Find each line below where the word "ivTick" occurs, and copy it.

Start of Block

-- ==== Sys2Proof/Tests/Slice0.lean ====
section
/-! SUPPORT. Tests: ill-formed commands refused, words of the manual's examples, single commands on
small states, and for every statement with hypotheses a state and operands that meet them. -/

namespace Sys2Proof.Tests

open Sys2Proof Sys2Proof.Machine

set_option Elab.async false

/-! ## Well-formedness -/

theorem test_wf_misaligned_write : (Instr.upstreamWriteAccept 0 2 .incr [⟨0, 15⟩]).wf = false := by
  decide
theorem test_wf_empty_write : (Instr.upstreamWriteAccept 0 4 .incr []).wf = false := by decide
theorem test_wf_long_write :
    (Instr.upstreamWriteAccept 0 4 .incr (List.replicate 17 ⟨0, 15⟩)).wf = false := by decide
theorem test_wf_misaligned_read : (Instr.upstreamReadAccept 0 1 .incr 4).wf = false := by decide
theorem test_wf_empty_read : (Instr.upstreamReadAccept 0 4 .fixed 0).wf = false := by decide
theorem test_wf_long_read : (Instr.upstreamReadAccept 0 4 .fixed 17).wf = false := by decide
theorem test_wf_long_data :
    (Instr.forwardedPieceResponse 0 .ok (List.replicate 17 0)).wf = false := by decide
theorem test_wf_short_record :
    (Instr.directiveFetchComplete (List.replicate 63 0)).wf = false := by decide
theorem test_wf_empty_refill : (Instr.refillComplete []).wf = false := by decide
theorem test_wf_long_refill : (Instr.refillComplete (List.replicate 9 0)).wf = false := by decide
theorem test_wf_long_error_data :
    (Instr.ownAccessError .fetch (List.replicate 17 0)).wf = false := by decide
theorem test_wf_short_release : (Instr.release 2 [0]).wf = false := by decide
theorem test_wf_release_count_13 : (Instr.release 13 []).wf = true := by decide
theorem test_wf_full_write :
    (Instr.upstreamWriteAccept 0 4 .incr (List.replicate 16 ⟨0, 15⟩)).wf = true := by decide
theorem test_no_row_has_bits : decodeTableWord 32 0 = none := rfl

/-! ## Words of the manual's examples -/

/-- R160: the check value of 63 zero bytes is that of a register stepped 504 times from 0xFF. -/
theorem test_crc8_of_nothing : crc8 [] = 0xFF := by decide

/-- R12: the CRC-16 with 0x1021 from 0xFFFF of the digits 1 to 9 is 0x29B1. -/
theorem test_crc16_digits :
    crc16 [0x31, 0x32, 0x33, 0x34, 0x35, 0x36, 0x37, 0x38, 0x39] = 0x29B1 := by decide +kernel

/-- R9: the lags of depths 5 and 10. -/
theorem test_lags : (List.range 5).map Depth.d5.lag = [0, 3, 1, 4, 2] ∧
    (List.range 10).map Depth.d10.lag = [0, 7, 4, 1, 8, 5, 2, 9, 6, 3] := by decide

/-- R5 and R6: cell 102, word 7 is LINEAR offset 4316. -/
theorem test_linear_offset : linearOffset 102 7 = 4316 := by decide

/-! ## Small states -/

def regions : Regions :=
  { landingBase := 0x20000000, reportBase := 0x20010000, reportSize := 16, freeBase := 0x20020000,
    freeSize := 32 }

def configured : State :=
  { State.reset with
    regions := some regions
    reception := { Reception.reset with mode := .linear } }

def acquiring : State := { configured with device := .acquiring }

def halted : State := { configured with device := .halted }

/-- RUNNING with frame 5 open. -/
def running : State :=
  { configured with
    device := .running
    reception := { configured.reception with
      openFrame := some { num := 5, quality := 3, cursor := 0 }
      current := 5, expected := some 6, gapTimer := some 48 } }

/-- STREAMED, frame 5 open, with the cursor given. -/
def streamed (cursor : Nat) : State :=
  { running with reception := { running.reception with
    mode := .streamed, openFrame := some { num := 5, quality := 3, cursor := cursor } } }

def slotA : Word := 0x30000000

def entryA : SlotEntry :=
  { addr := slotA, owner := 2, frame := 5, depth := .d1, count := 1, state := .opened, arrived := 0,
    erased := 0, silenced := false, posted := 0, retained := false, outstanding := 0,
    awaitingPush := false }

def instA : TapInstance :=
  { start := 5, depth := .d1, startCell := 0, count := 1, age := 0, restart := false, number := 1,
    ended := false, fresh := false }

/-- Tap 2 RUNNING on stream 9 at cell 0, depth 1, with slot A for the open frame 5. -/
def tapped : State :=
  let s : State := { running with supply := { Supply.reset with table := [entryA] } }
  let s := s.setEntries (setEntry MapEntries.absent 9 (some ⟨0, 1, .d1, true⟩))
  let s := s.updLayout fun l => { l with cur := { l.cur with state := .verified, version := some 0 } }
  s.updTap 2 fun tp => { tp with
    state := .running, stream := some 9, inst := some instA, lastNumber := 1
    openFrames := [{ frame := 5, slot := some slotA }] }
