-- ==== Sys2Proof/Config.lean ====
section
/-! DEFINITION. The implementation parameters of spec/00_scope.md R5. All but one are fixed by the spec; the open
one, INTERVAL_RESET, is carried by the machine's state as plain data (log entry 4), and only its recommended default
stands here. -/

namespace Sys2Proof

/-- `PAYLOAD_LEN`: 4 bytes, fixed (00_scope.md R5). -/
abbrev Config.payloadLen : Nat := 4

/-- `TEMP_OFFSET_C`: +200.00 degrees Celsius (00_scope.md R5). -/
abbrev Config.tempOffsetC : Int := 200

/-- `TEMP_SCALE`: 100 raw units per degree Celsius (00_scope.md R5). -/
abbrev Config.tempScale : Int := 100

/-- `TEMP_OFFSET_C` in raw units: 20000 (00_scope.md R5). -/
abbrev Config.tempOffsetRaw : Int := 20000

/-- The largest value of the unsigned `RAW_WIDTH` = 16 bit word: 65535 (00_scope.md R5). -/
abbrev Config.rawMax : Int := 65535

/-- The recommended default of the OPEN parameter `INTERVAL_RESET` (00_scope.md R5, 10_state.md R31).
DESIGN CHOICE (log entry 4): `State.reset` takes it; `State.resetWith` takes any other value. -/
abbrev Config.intervalResetDefault : Word := 0xFFFFFFFF#32

end Sys2Proof
end

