-- ==== Sys2Proof/Machine/Flags.lean ====
section
/-! DEFINITION. The STATUS register (10_state.md R22 to R25): its sticky bits, FIRE, DVALID, and the word RDS reads. -/

namespace Sys2Proof.Machine

/-- Set the sticky bit of a condition (60_exceptions.md R88, 10_state.md R23); a bit already set stays set. -/
def State.setSticky (c : Condition) (s : State) : State :=
  match c with
  | .warnSat => { s with sat := true }
  | .warnNan => { s with nan := true }
  | .errTrunc => { s with trunc := true }
  | .errIllegal => { s with ill := true }

/-- Clear the sticky bits whose mask bit is 1: SAT by bit 0, NAN by bit 1, TRUNC by bit 2, ILL by bit 3
(43_status.md R86). -/
def State.clearSticky (mask : BitVec 4) (s : State) : State :=
  { s with
    sat := s.sat && !mask.getLsbD 0
    nan := s.nan && !mask.getLsbD 1
    trunc := s.trunc && !mask.getLsbD 2
    ill := s.ill && !mask.getLsbD 3 }

/-- Write FIRE, the verdict of a tick (10_state.md R24). -/
def State.setFire (verdict : Bool) (s : State) : State := { s with fire := verdict }

/-- The STATUS word: SAT, NAN, TRUNC, ILL, FIRE, DVALID in bits 0 to 5, LEN in bits 10:8, every other bit 0
(43_status.md R85, 10_state.md R22). -/
def State.status (s : State) : Word :=
  (s.len ++ 0#2 ++ BitVec.ofBool s.dvalid ++ BitVec.ofBool s.fire ++ BitVec.ofBool s.ill
    ++ BitVec.ofBool s.trunc ++ BitVec.ofBool s.nan ++ BitVec.ofBool s.sat).setWidth 32

end Sys2Proof.Machine
end

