-- ==== Sys2Proof/Tests/Slice0.lean ====
section
/-! SUPPORT. Tests: the words of every command written out from the opcode map, one step of every command on a small
state with the answers of spec/95_test_vectors.md, the refusals of the well-formedness check, and for each statement with
hypotheses a state and operands that meet them. -/

namespace Sys2Proof.Tests

open Sys2Proof.Machine

/-! ## Decoding: command words written out as `OO_DDDDDDDD` from 30_encoding.md R47 -/

theorem test_decode_nop : decode 0x00DEADBEEF#40 = .ok (.nop 0xDEADBEEF#32) := by decide
theorem test_decode_encT : decode 0x1041C80000#40 = .ok (.encT 0x41C80000#32) := by decide
theorem test_decode_decT : decode 0x1100000000#40 = .ok (.decT 0#32) := by decide
theorem test_decode_ldp0 : decode 0x20FFFFFFFF#40 = .ok (.ldp0 0xFFFFFFFF#32) := by decide
theorem test_decode_ldp1 : decode 0x21ABCDEF01#40 = .ok (.ldp1 0xABCDEF01#32) := by decide
theorem test_decode_ldp2 : decode 0x224E2D9999#40 = .ok (.ldp2 0x4E2D9999#32) := by decide
theorem test_decode_ldp3 : decode 0x2311223344#40 = .ok (.ldp3 0x11223344#32) := by decide
theorem test_decode_ldp4 : decode 0x24DEADBEEF#40 = .ok (.ldp4 0xDEADBEEF#32) := by decide
theorem test_decode_rdp : decode 0x2800000000#40 = .ok (.rdp 0#32) := by decide
theorem test_decode_rdc : decode 0x3000000000#40 = .ok (.rdc 0#32) := by decide
theorem test_decode_rdf : decode 0x3100000000#40 = .ok (.rdf 0#32) := by decide
theorem test_decode_rds : decode 0x3800000000#40 = .ok (.rds 0#32) := by decide
theorem test_decode_cls : decode 0x390000000F#40 = .ok (.cls 0x0000000F#32) := by decide
theorem test_decode_ivSetI : decode 0x40000009C4#40 = .ok (.ivSetI 2500#32) := by decide
theorem test_decode_ivSetL : decode 0x41FFFFFF00#40 = .ok (.ivSetL 0xFFFFFF00#32) := by decide
theorem test_decode_ivTick : decode 0x4200000A28#40 = .ok (.ivTick 2600#32) := by decide
theorem test_decode_ivRdI : decode 0x4800000000#40 = .ok (.ivRdI 0#32) := by decide
theorem test_decode_ivRdL : decode 0x4900000000#40 = .ok (.ivRdL 0#32) := by decide
theorem test_decode_refuses_25 : decode 0x2500000000#40 = .error (.unassignedOpcode 0x25#8) := by decide
theorem test_decode_refuses_FF : decode 0xFF12345678#40 = .error (.unassignedOpcode 0xFF#8) := by decide
theorem test_decodeTableWord : decodeTableWord 40 0x4200000000 = some (.ivTick 0#32) := by decide
theorem test_decodeTableWord_refuses : decodeTableWord 40 0x2700000000 = none := by decide

/-! ## Well-formedness: a word with a nonzero ignored operand is not the assembler's form -/

theorem test_wf_refuses_nop : (Instr.nop 1#32).wellFormed = false := by decide
theorem test_wf_refuses_decT : (Instr.decT 1#32).wellFormed = false := by decide
theorem test_wf_refuses_ldp0 : (Instr.ldp0 0xFFFFFFFF#32).wellFormed = false := by decide
theorem test_wf_refuses_rdp : (Instr.rdp 1#32).wellFormed = false := by decide
theorem test_wf_refuses_rdc : (Instr.rdc 0x80000000#32).wellFormed = false := by decide
theorem test_wf_refuses_rdf : (Instr.rdf 1#32).wellFormed = false := by decide
theorem test_wf_refuses_rds : (Instr.rds 1#32).wellFormed = false := by decide
theorem test_wf_refuses_ivRdI : (Instr.ivRdI 1#32).wellFormed = false := by decide
theorem test_wf_refuses_ivRdL : (Instr.ivRdL 1#32).wellFormed = false := by decide
theorem test_wf_accepts_cls : (Instr.cls 0x00000030#32).wellFormed = true := by decide
theorem test_memory_wf_refuses_order : Memory.wf [(1, 1#8), (0, 1#8)] = false := by decide
theorem test_memory_wf_refuses_zero : Memory.wf [(1, 0#8)] = false := by decide
theorem test_memory_wf_refuses_address : Memory.wf [(4, 1#8)] = false := by decide

/-! ## One step of each command; the answers are those of 95_test_vectors.md -/

/-- The state after a step, where it goes on. -/
def nextOf (o : Host.Outcome State Fault Refusal) : Option State :=
  match o with
  | .next t => some t
  | .fault _ => none
  | .refused _ => none

/-- The state after the host issues one command word. -/
def after (w : CommandWord) (s : State) : Option State := nextOf (step (s.offerCommand w))

/-- The response to one command word. -/
def answer (w : CommandWord) (s : State) : Option ResponseWord := (after w s).bind fun t => t.responses.getLast?

/-- The reset state with four payload bytes, the last two nonzero, and LEN = n. -/
def loaded (b0 b1 : Byte) (n : BitVec 3) : State :=
  { State.reset with payload := [(0, b0), (1, b1), (2, 0xA5#8), (3, 0xA5#8)], len := n }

End of Block

* **Answer section**:
theorem test_decode_ivTick : decode 0x4200000A28#40 = .ok (.ivTick 2600#32) := by decide
theorem test_decodeTableWord : decodeTableWord 40 0x4200000000 = some (.ivTick 0#32) := by decide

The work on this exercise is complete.